Campus, News

CSULB professors weigh in on the Ukrainian crisis

By: Jonathan Bigall and Jessica Bustos

Russia invaded Ukraine Thursday Feb. 24 in reaction to the expansion of the North Atlantic Treaty Organization.

CSULB professor Andrew Jenks is a specialist in European history and Russia.
CSULB professor Andrew Jenks is a specialist in European history and Russia.

Andrew Jenks, a Long Beach State history professor who specializes in modern European and Russian history, said the basis for Russia’s invasion was sparked by the prospect of Ukraine joining NATO.

The NATO treaty was formed in 1949 to defend against possible invasion from the Soviet Union.

Jenks said Russian leaders had questioned NATO’s existence since the 1990s after the collapse of the Soviet Union. The growing membership of NATO, especially in former Soviet states like Ukraine, has worried the Russian government.

“The West aggressively expanded NATO membership to former communist and Soviet states,” Jenks said. “Think about it this way, if Canada and Mexico joined a military alliance directed against the United States, what would we do? That’s how Putin felt with regard to the relentless expansion of NATO.”

Journalism professor Christopher Karadjov, originally from Bulgaria, said the justification for Russia’s invasion was over Donetsk and Luhansk, located in eastern Ukraine.

The geography of Ukraine and Russia. Credit: Associated Press
The geography of Ukraine and Russia. Credit: Associated Press

These Ukrainian territories, although technically part of the country, had been under pro-Russian leadership since Vladimir Putin annexed Crimea in 2014, creating separatist regions.

On Feb. 21 Putin signed a presidential decree recognizing the independence of Donetsk and Luhansk, which was broadcast on Russian state television.

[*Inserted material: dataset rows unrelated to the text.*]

/-! ## Credit reinitialisation (R346) -/

/-- OP 5 and the peer's report: the credits it gives, the frames after the last good one again, counts from 0. The end that had not
seen the fault joins the sequence first. Flits that the frames sent again hold count as sent and take their credits. -/
def execLaneCmdCreditReinit (p : PortId) (free : List Nat) (lastGood : Nat) (s : State) :
    Host.Outcome State Fault Refusal :=
  if !s.dataOn ∨ !s.portIsUp p then done s
  else
    let s := if (s.port p).reinit then s else (s.linkCause p).beginReinit p
    let x := (s.port p).take lastGood
    let fresh := fun (y : Pool × Nat) => y.1.granted (free.getD y.2 0) (x.owedFlits y.2)
    let s := s.setPort p { x with pools := x.pools.zipIdx.map fresh, reinit := false }
    let s := s.resendAll p
    let s := match (s.port p).tx.swap, (s.port p).tx.switchAt with
      | .verified, _ => s.announce p false
      | .narrowing, none => s.announce p true
      | _, _ => s
    done (State.returnCredits p 20 (s.pump p))

/-! ## Monitors (R358) -/

/-- One reading among the last 16. -/
def pushSample (l : List Int) (v : Int) : List Int := (l ++ [v]).drop (l.length + 1 - 16)

def meanOf (l : List Int) : Int := if l.isEmpty then 0 else l.foldl (· + ·) 0 / l.length

/-- A reading in the calibrated range joins its average; one outside it is counted and discarded. -/
def State.takeReading (s : State) (p kind : Nat) (l : List Int) (v : Int) : List Int × State :=
  if Config.monRangeOk kind v then (pushSample l v, s) else (l, s.inc (R.portMonReject p) 1)

def State.setMon (s : State) (p lane : Nat) (m : LaneMon) : State :=
  let x := s.port p
  s.setPort p { x with mons := x.mons.set lane m }

/-- The transmitting end's three values of a lane, and the monitor word that carries them. -/
def State.sendReading (s : State) (p lane : Nat) (r : TxReading) : State :=
  let m := (s.port p).mons.getD lane LaneMon.empty
  let (a, s) := s.takeReading p 0 m.bias r.bias
  let (b, s) := s.takeReading p 1 m.bf r.backFacet
  let (c, s) := s.takeReading p 2 m.mod r.modOma
  let s := s.setMon p lane { m with bias := a, bf := b, mod := c }
  let bias := unsignedOf 16 (meanOf a)
  let bf := unsignedOf 16 (meanOf b)
  let mod := unsignedOf 16 (meanOf c)
  let s := s.set ((R.portLaneTxBias p).at_ lane) bias
  let s := (s.set ((R.portLaneTxBackfacet p).at_ lane) bf).set ((R.portLaneTxModOma p).at_ lane) mod
  s.sendCtl p 0 (s.ctlWord 7 0 [lane + bias * 2 ^ 16, bf + mod * 2 ^ 16])

/-- Counts of a condition in a row. -/
def inRow (b : Bool) (n : Nat) : Nat := if b then n + 1 else 0

/-- The transmitting end's condition at the end of a one-second window (R360): bias above 1.3 times its beginning of life, with
back-facet power within 0.5 dB of its value at training. -/
def State.biasWindow (s : State) (p : Nat) : State :=
  let one := fun (m : LaneMon × Nat) =>
    let bol := s.get ((R.portLaneTxBiasBol p).at_ m.2)
    let bf := signedOf 16 (s.get ((R.portLaneTxBackfacet p).at_ m.2)) - m.1.bfTrain
    let high := decide (13 * bol < 10 * s.get ((R.portLaneTxBias p).at_ m.2))
    { m.1 with biasRun := inRow (high && decide (-50 ≤ bf ∧ bf ≤ 50)) m.1.biasRun }
  s.setPort p { s.port p with mons := (s.port p).mons.zipIdx.map one, secTx := 0 }

/-- The readings of 1 ms; the thousandth ends a one-second window. -/
def execMonitorSend (p : PortId) (r : List TxReading) (s : State) : Host.Outcome State Fault Refusal :=
  if !s.dataOn ∨ !s.portLive p then done s
  else
    let s := (r.take 9).zipIdx.foldl (fun s x => s.sendReading p x.2 x.1) s
    let x := s.port p
    done (if x.secTx = 999 then s.biasWindow p else s.setPort p { x with secTx := x.secTx + 1 })

def execMonitorWordReceived (p : PortId) (w : CtlWord) (s : State) : Host.Outcome State Fault Refusal :=
  if !s.dataOn ∨ !s.portLive p ∨ !cwCrcOk w then done s
  else
    let lane := bitsOf w.w3.toNat 0 4
    if bitsOf w.w0.toNat 0 8 ≠ 7 ∨ 8 < lane then done (s.inc (R.portCwInvalid p) 1)
    else
      let m := (s.port p).mons.getD lane LaneMon.empty
      let r : TxReading :=
        ⟨bitsOf w.w3.toNat 16 16, signedOf 16 (bitsOf w.w4.toNat 0 16), signedOf 16 (bitsOf w.w4.toNat 16 16)⟩
      let s := s.setMon p lane { m with peer := r }
      done (s.setPort p { s.port p with stale := false })

/-- 10 ms without a valid monitor word. -/
def execMonitorStale (p : PortId) (s : State) : Host.Outcome State Fault Refusal :=
  if !s.dataOn ∨ !s.portLive p then done s else done (s.setPort p { s.port p with stale := true })

/-- The class of a lane (R359), in hundredths of a dB: the first row that holds. -/
def laneClass (m : LaneMon) (stale : Bool) (loss lossBol margin : Int) (corrBits : Nat) : Nat :=
  let bfDrop := m.train.backFacet - m.peer.backFacet
  let near := decide (-50 ≤ bfDrop ∧ bfDrop ≤ 50)
  let tapDrop := (m.train.modOma - m.train.backFacet) - (m.peer.modOma - m.peer.backFacet)
  if !stale && (decide (100 < bfDrop) || (decide (13 * m.peerBol < 10 * m.peer.bias) && near)) then 1
  else if !stale && decide (100 < tapDrop) then 2
  else if lossBol + 100 < loss then 3
  else if margin < 150 ∨ 4250000 < corrBits then 4
  else 0

/-- The receiving end measures and classifies a lane (R359), and counts what R360 asks of it: the margin at each reading, the error rate
at the end of each one-second window. -/
def State.classify (s : State) (p lane : Nat) (r : RxReading) : State :=
  let x := s.port p
  let m := x.mons.getD lane LaneMon.empty
  let (o, s) := s.takeReading p 3 m.oma r.rxOma
  let oma := meanOf o
  let margin := oma + 600
  let m := { m with oma := o, omaRun := inRow (decide (margin < 150)) m.omaRun,
                    berRun := if x.secRx = 999 then inRow (decide (4250000 < r.corrBits)) m.berRun else m.berRun }
  let s := s.setMon p lane m
  let loss := m.peer.modOma - oma
  let bol := signedOf 16 (s.get ((R.portLanePathLossBol p).at_ lane))
  let s := s.set ((R.portLaneCorrBits p).at_ lane) r.corrBits
  let s := (s.set ((R.portLaneOmaMargin p).at_ lane) (unsignedOf 16 margin)).set ((R.portLaneRxOma p).at_ lane) (unsignedOf 16 oma)
  let s := s.set ((R.portLanePathLoss p).at_ lane) (unsignedOf 16 loss)
  let was := s.get ((R.portLaneFaultClass p).at_ lane)
  let c := laneClass m x.stale loss bol margin r.corrBits
  let s := s.set ((R.portLaneFaultClass p).at_ lane) c
  if was = 0 ∧ c ≠ 0 then s.portEvent p 0x0408 (laneDetail .rx lane + c * 2 ^ 8) else s

def execLaneClassify (p : PortId) (r : List RxReading) (s : State) : Host.Outcome State Fault Refusal :=
  if !s.dataOn ∨ !s.portLive p then done s
  else
    let s := (r.take 9).zipIdx.foldl (fun s x => s.classify p x.2 x.1) s
    let x := s.port p
    done (s.setPort p { x with secRx := (x.secRx + 1) % 1000 })

end Sys2Proof.Machine
end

“It’s as if Texas or California suddenly declared independence and Mexico invades to back them up,” Karadjov said.

When Russia initiated the invasion of Ukraine, President Biden joined European allies to impose financial sanctions on Russia that would hold $1 trillion in assets, freeze all assets in the U.S., and block tech-based exports in an effort to maximize the long-term impact.

Karadjov said the effects of these sanctions wouldn’t be seen for some time, considering Russia had time to prepare propaganda pushing Russian nationals in support of Putin’s decision.

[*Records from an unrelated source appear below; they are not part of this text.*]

-- ==== Sys2Proof/Certificates/Slice0/Obligations.lean ====
section
/-! DEFINITION. What is claimed of the model: one `def Obligations.<Name> : Prop` for each entry of OBLIGATIONS.json. -/

open Sys2Proof Sys2Proof.Machine

/-! ## The machine -/

/-- A step takes the command at the front of the queue and gives it the rest. With no command waiting a powered module counts one
nanosecond, writes the trace records that wait, and sends the oldest Callboard frame of its own (R38, R174, R420). Both forms are
the model's choice: the block's queue and its tick (log 1), the frame (log 13), the instant of a trace record (log 96). -/
def Obligations.StepTakesTheFrontCommand : Prop :=
  (∀ (c : Instr) (s : State) (rest : List Instr),
    step { s with pending := c :: rest } = exec c { s with pending := rest }) ∧
  (∀ s : State, s.pending = [] →
    step s = .next s.idle ∧
    (s.start.powered = true → s.idle.time = s.time + 1 ∧ s.idle.traced = []) ∧
    (s.start.powered = true → s.traced = [] → NothingUnrecorded s → s.idle.cb.own = s.cb.own.drop 1 ∧
      s.idle.out = s.out ++ (s.cb.own.take 1).map Out.callboard ∧
      s.idle = { s with time := s.time + 1, cb := s.idle.cb, out := s.idle.out }) ∧
    (s.start.powered = false → s.idle = s))

/-- Every command of the table completes in every state, and leaves the commands that wait as they are. That malformed and impossible
commands complete too is the model's choice (logs 11, 12 and 59). -/
def Obligations.EveryCommandCompletesAndKeepsTheQueue : Prop :=
  ∀ (c : Instr) (s : State), ∃ t, exec c s = .next t ∧ t.pending = s.pending

/-- Whatever a command does, Tiers 1 and 2 keep their canonical form and every core stays listed once. -/
def Obligations.EveryStepKeepsTheCanonicalForm : Prop :=
  ∀ s t : State, Canonical s → step s = .next t → Canonical t

/-- A burn cannot be undone (R435, R449): from every state, whatever is commanded, a revoked key slot stays revoked and no minimum
SVN falls. -/
def Obligations.NoStepUndoesABurn : Prop :=
  ∀ (k ty v : Nat) (s t : State), 1 ≤ ty → FusedAtLeast k ty v s → step s = .next t → FusedAtLeast k ty v t

/-- Every command writes the records of the events it raises before it ends (R459, R478). -/
def Obligations.EveryStepRecordsItsEvents : Prop :=
  ∀ s t : State, NothingUnrecorded s → step s = .next t → NothingUnrecorded t

/-- The invariants hold right after power-up, and so does what R442 and R453 give: Tiers 1 and 2 read zero, start-up is in step 0, the
settings of R453. That the state after reset is the one at power-up, before step 0 has ended, is the model's reading (log 5). -/
def Obligations.ResetIsStartUpStepZeroAndHoldsTheInvariants : Prop :=
  (Canonical State.reset ∧ NothingUnrecorded State.reset ∧ State.reset.pending = []) ∧
  (∀ a, Memory.read State.reset.mem.bytes a = 0) ∧ State.reset.get R.mgmtStartState = 0 ∧
    State.reset.get R.mgmtStartStep = 0 ∧ State.reset.time = 0 ∧ State.reset.progs = [] ∧
    State.reset.get R.cuePeriodUs = 1000 ∧ State.reset.get R.commitCtrlActive = 0 ∧ State.reset.dataOn = false

/-! ## Cue and alignment -/

/-- A boundary (R44, R47, R52, R54). Whatever is due, it completes, and this module's own flood carries BUSY when an act is late. Where
no sheet is armed, CUR_CUE advances by one, the boundary's count is kept, the flood of the cue that ended becomes the previous one,
and a held cue counts one on SHIFT and HOLD_CUES; every active act whose deadline has come and that has not overrun counts on
OVERRUN_COUNT, with the event, and one that has overrun already does not count again; each is busy unless the hold limit ends it.
With no act and no job nothing else changes but ports and outputs. That a cue without a leader counts as held is the model's choice
(log 69). -/
def Obligations.BoundariesCountCuesAndOverrunLateActs : Prop :=
  (∀ s : State, s.dataOn = true →
    ∃ t, exec .cueBoundary s = .next t ∧ t.cue.prev = s.cue.flood ∧ t.cue.flood.held = false ∧
      t.cue.flood.busy = t.acts.any (·.busy)) ∧
  (∀ s : State, s.dataOn = true → s.sheet.armed = false →
    let held := s.cue.flood.busy || s.cue.flood.held || s.leaderless
    ∃ t, exec .cueBoundary s = .next t ∧
      t.cueNow = (s.cueNow + 1) % 2 ^ 64 ∧
      t.shift = (if held then (s.shift + 1) % 2 ^ 32 else s.shift) ∧
      t.get R.cueHoldCues = (if held then min (s.get R.cueHoldCues + 1) (2 ^ 32 - 1) else s.get R.cueHoldCues) ∧
      t.cue.boundaryTime = s.time ∧ t.cue.prev = s.cue.flood ∧
      t.cue.flood = { busy := t.acts.any (·.busy), held := false, accept := false, digOr := 0, digAnd := 0 } ∧
      (s.acts = [] → s.job = none → t = { s.recorded t with cue := t.cue, ports := t.ports, pwr := t.pwr })) ∧
  (∀ s : State, s.dataOn = true → s.sheet.armed = false → (s.acts.map (·.desc.act)).Nodup →
    let late := s.acts.filter fun (a : ActiveAct) => decide (a.deadline ≤ (s.cueNow + 1) % 2 ^ 64) && !a.overran
    ∃ t, exec .cueBoundary s = .next t ∧
      t.get R.cueOverrunCount = min (s.get R.cueOverrunCount + late.length) (2 ^ 32 - 1) ∧
      (late ≠ [] → t.eventSet 0x0101 pgCUE) ∧
      ((∀ j, s.job = some j → j.skipping = true ∨
          (if s.heldNow then (s.shift + 1) % 2 ^ 32 else s.shift) ≤ j.shiftMark + s.get R.cueHoldLimit) →
        ∀ a ∈ s.acts, a.deadline ≤ (s.cueNow + 1) % 2 ^ 64 → t.cue.flood.busy = true ∧
          ∃ b ∈ t.acts, b.desc = a.desc ∧ b.start = a.start ∧ b.overran = true ∧ b.busy = true))

/-- A valid marker of the current cue, on a port that is up, joins the flood: OR of BUSY and digest, AND of accept and digest (R45,
R52, R62). No marker of the current cue on a port by its end, and none on any torus port, are raised (R47). -/
def Obligations.MarkersJoinTheFloodOrAreMissed : Prop :=
  (∀ (p : PortId) (m : MarkerIn) (s : State), s.dataOn = true → s.portIsUp p = true → cwCrcOk m.word = true →
    bitsOf m.word.w0.toNat 0 8 = 1 → s.cue.counterSet = true → m.word.w3.toNat + 2 ^ 32 * m.word.w4.toNat = s.cueNow →
    bitsOf m.word.w6.toNat 16 16 = s.get R.cuePeriodUs →
    ∃ t, exec (.cueMarkerReceived p m) s = .next t ∧
      t.cue.flood = { busy := s.cue.flood.busy || bitAt m.word.w6.toNat 0, held := s.cue.flood.held,
                      accept := s.cue.flood.accept && bitAt m.word.w6.toNat 1,
                      digOr := s.cue.flood.digOr ||| BitVec.ofNat 16 m.word.w5.toNat,
                      digAnd := s.cue.flood.digAnd &&& BitVec.ofNat 16 (m.word.w5.toNat / 2 ^ 16) } ∧
      (t.port p).markerCue = some s.cueNow) ∧
  (∀ (p : PortId) (s : State), s.dataOn = true → s.portIsUp p = true → (s.port p).markerCue ≠ some s.cueNow →
    ∃ t, exec (.markerLate p) s = .next t ∧ t.eventSet 0x0106 pgCUE ∧ t = s.recorded t) ∧
  (∀ s : State, s.dataOn = true → s.torusPorts ≠ [] → (∀ p ∈ s.torusPorts, (s.port p).markerCue ≠ some s.cueNow) →
    ∃ t, exec .cueIsolated s = .next t ∧ t.eventSet 0x0105 pgCUE ∧ t.causeSet vTIME ∧ t.cue.flood.held = true ∧
      t = { s.recorded t with cue := t.cue, commit := t.commit })

/-- A write of ALIGN_CTRL.START begins an alignment: with torus ports trained, every one of them is to be measured (R40). A probe that
tells when this module's oldest probe came adds that round trip less the peer's turnaround; after 1,024 of them half the mean is the
port's delay, and the flood time gives the least period (R40 step 1, R46). DELAY counts sixteenths of a nanosecond (R371). With no
torus port there is nothing to measure: a root decides at once, another module waits. A probe on a port that is up tells when it
came. How probes and answers pair is the model's choice (log 91). -/
def Obligations.AlignmentMeasuresTheLinks : Prop :=
  (∀ (path : Path) (s : State), s.reaches path R.cueAlignCtrlStart.page → s.dataOn = true → s.torusPorts = [] →
    ∃ t, exec (.alignStart path) s = .next t ∧ t.cue.began = s.time ∧
      (s.root = false → t.cue.phase = .waiting ∧ t.alignState = (if s.alignState = 0 then 1 else s.alignState)) ∧
      (s.root = true → s.cue.counterSet = false → s.flagReg R.cueAlignCtrlUseSeed = true →
        t.cue.phase = .seedWindow ∧ t.cue.windowEnd = some (s.time + 100000000)) ∧
      (s.root = true → (s.cue.counterSet = true ∨ s.flagReg R.cueAlignCtrlUseSeed = false) →
        t.cue.phase = .done ∧ t.cue.counterSet = true ∧ t.alignState = 2 ∧ (s.cue.counterSet = false → t.cueNow = 0)) ∧
      t = { s.recorded t with cue := t.cue, ports := t.ports }) ∧
  (∀ (p : PortId) (m : Probe) (s : State), s.dataOn = true → s.portIsUp p = true → cwCrcOk m.word = true →
    bitsOf m.word.w0.toNat 0 8 = 5 →
    ∃ t, exec (.delayProbeReceived p m) s = .next t ∧ (t.port p).lastProbe = m.arrived ∧
      t = { s.recorded t with ports := t.ports }) ∧
  (∀ (path : Path) (s : State), s.reaches path R.cueAlignCtrlStart.page → s.dataOn = true → s.torusPorts ≠ [] →
    ∃ t, exec (.alignStart path) s = .next t ∧
      t.cue.phase = .probing ∧ t.cue.began = s.time ∧ t.cue.measured = [] ∧
      t.alignState = (if s.alignState = 0 then 1 else s.alignState) ∧
      (∀ p < 32, (t.port p).measured = false ∧ (t.port p).probes = 0) ∧
      t = { s.recorded t with cue := t.cue, ports := t.ports }) ∧
  (∀ (p : PortId) (m : Probe) (s : State), s.dataOn = true → s.portIsUp p = true → cwCrcOk m.word = true →
    bitsOf m.word.w0.toNat 0 8 = 5 → s.cue.phase = .probing → (s.port p).measured = false → s.allot p < 6 →
    (s.port p).probes < 1024 →
    let peerSent := BitVec.ofNat 64 (m.word.w1.toNat + 2 ^ 32 * m.word.w2.toNat)
    let mineCame := BitVec.ofNat 64 (m.word.w3.toNat + 2 ^ 32 * m.word.w4.toNat)
    ∃ t, exec (.delayProbeReceived p m) s = .next t ∧ (t.port p).lastProbe = m.arrived ∧
      (mineCame = 0 ∨ mineCame = (s.port p).probeTold →
        (t.port p).probes = (s.port p).probes ∧ (t.port p).probeSum = (s.port p).probeSum) ∧
      (∀ (sent : DWord) (l : List DWord), (s.port p).probeSent = sent :: l → mineCame ≠ 0 → mineCame ≠ (s.port p).probeTold →
        (peerSent - mineCame).toNat ≤ (m.arrived - sent).toNat →
        (t.port p).probes = (s.port p).probes + 1 ∧
        (t.port p).probeSum = (s.port p).probeSum + ((m.arrived - sent).toNat - (peerSent - mineCame).toNat))) ∧
  (∀ (p : PortId) (floodNs : Nat) (s : State), s.dataOn = true → s.cue.phase = .probing → (s.port p).measured = false →
    1024 ≤ (s.port p).probes → s.allot p < 6 →
    ∃ t, exec (.alignMeasureDone p floodNs) s = .next t ∧ (t.port p).measured = true ∧
      t.get (R.portDelay p) = min ((s.port p).probeSum * 16 / 2048) (2 ^ 24 - 1) ∧
      t.get R.cueFloodNs = min floodNs (2 ^ 24 - 1) ∧
      t.get R.cueMinPeriodUs = max 20 (min (ceilDiv (2 * floodNs) 1000) 65535))

/-- The root's counter (R40, R487): a valid pulse inside the window sets the count to SEED_TIME at its edge and locks the root; at the
end of the window the root keeps its own count. Another module locks after 64 cues inside the band and loses its lock after 16 markers
beyond it, with ALIGN LOST and the TIME cause (R40 step 4, R43). The form of the residual and of a set counter is the model's
reading (log 25). -/
def Obligations.CountersAreSetLockedAndLost : Prop :=
  (∀ (m : SeedPulse) (s : State), s.dataOn = true → s.root = true → s.flagReg R.cueAlignCtrlUseSeed = true →
    s.cue.counterSet = false → validPulse m = true → ¬ m.edge < s.cue.began → s.cue.phase = .seedWindow →
    ¬ (s.cue.windowEnd.getD 0) < m.edge →
    ∃ t, exec (.cueSeedPulse m) s = .next t ∧ t.cue.counterSet = true ∧ t.alignState = 2 ∧ t.cueNow = 0 ∧
      t.time = s.time + (BitVec.ofNat 64 (s.get2 R.cueSeedTimeLo R.cueSeedTimeHi) - m.edge)) ∧
  (∀ s : State, s.dataOn = true → s.cue.phase = .seedWindow →
    ∃ t, exec .alignSeedWindowEnd s = .next t ∧ t.cue.counterSet = true ∧ t.alignState = 2 ∧ t.cueNow = 0 ∧ t.time = s.time ∧
      t = { s.recorded t with cue := t.cue }) ∧
  (∀ s : State, s.dataOn = true → s.root = false → s.cue.hasParent = true → s.cue.counterSet = true → 64 ≤ s.cue.inBand →
    ∃ t, exec .alignLocked s = .next t ∧ t.alignState = 2 ∧ t = s.recorded t) ∧
  (∀ s : State, s.dataOn = true → s.root = false → s.alignState = 2 → s.cue.hasParent = true → 16 ≤ s.cue.outBand →
    ∃ t, exec .alignLost s = .next t ∧ t.alignState = 3 ∧ t.eventSet 0x0104 pgCUE ∧ t.causeSet vTIME ∧
      t.cue.outBand = 0 ∧ t = { s.recorded t with cue := t.cue, commit := t.commit })

/-! ## Call sheets and acts -/

/-- Arming and disarming (R60, R66) of an aligned module: a sheet arms when its target lies far enough ahead and is rejected as late
(cause 5) when it does not; an armed one that is not checked yet is disarmed, and after its check a disarm changes nothing. That a
disarmed sheet leaves CS_STATUS.STATE 0 is the model's reading (log 22). An immediate sheet (R67) is in CallSheetsAreCheckedAndApplied. -/
def Obligations.SheetsArmAndDisarm : Prop :=
  (∀ (path : Path) (machine : Bool) (s : State), s.reaches path R.cueCsCtrlArm.page → s.sheet.armed = false →
    s.aligned = true →
    ∃ t, exec (.csArm path machine) s = .next t ∧ t.flagReg R.cueCsCtrlMachine = machine ∧ t.shadow = s.shadow ∧
      (s.cueNow + (if machine then 3 else 2) ≤ s.csTarget →
        t.sheet.armed = true ∧ t.sheet.checked = false ∧ t.get R.cueCsStatusState = 1) ∧
      (s.csTarget < s.cueNow + (if machine then 3 else 2) →
        t.sheet.armed = false ∧ t.get R.cueCsStatusState = 4 ∧ t.get R.cueCsRejectCause = 5 ∧ t.eventSet 0x0103 pgCUE)) ∧
  (∀ (path : Path) (machine : Bool) (s : State), s.reaches path R.cueCsCtrlDisarm.page → s.sheet.armed = true →
    s.sheet.checked = false →
    ∃ t, exec (.csDisarm path machine) s = .next t ∧ t.sheet = SheetSt.idle ∧ t.get R.cueCsStatusState = 0 ∧
      t = { s.recorded t with sheet := t.sheet }) ∧
  (∀ (path : Path) (machine : Bool) (s : State), s.reaches path R.cueCsCtrlDisarm.page → s.sheet.armed = true →
    s.sheet.checked = true →
    ∃ t, exec (.csDisarm path machine) s = .next t ∧ SameWords [] s t ∧ t = s.recorded t)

Jenks said the sanctions imposed by the U.S. would not deter Putin, saying they were nothing more than a “symbolic act.”

In retrospect, Karadjov compared Russia’s invasion to WWII which caused the U.S. to intervene after several advancements by the Axis powers.

He also said the NATO alliance has a written charter, where allies agreed to come to the defense of one another and has thus forced the U.S. to defend the borders of Poland, Romania and Germany.

As of Sunday Feb. 27, Putin ordered Russia’s nuclear forces to be on high alert as the office of Ukrainian President Volodymyr Zelenskyy arranged a meeting with a Russian delegation.

“You can’t do much when you have a nuclear power with actual nuclear weapons,” Karadjov said.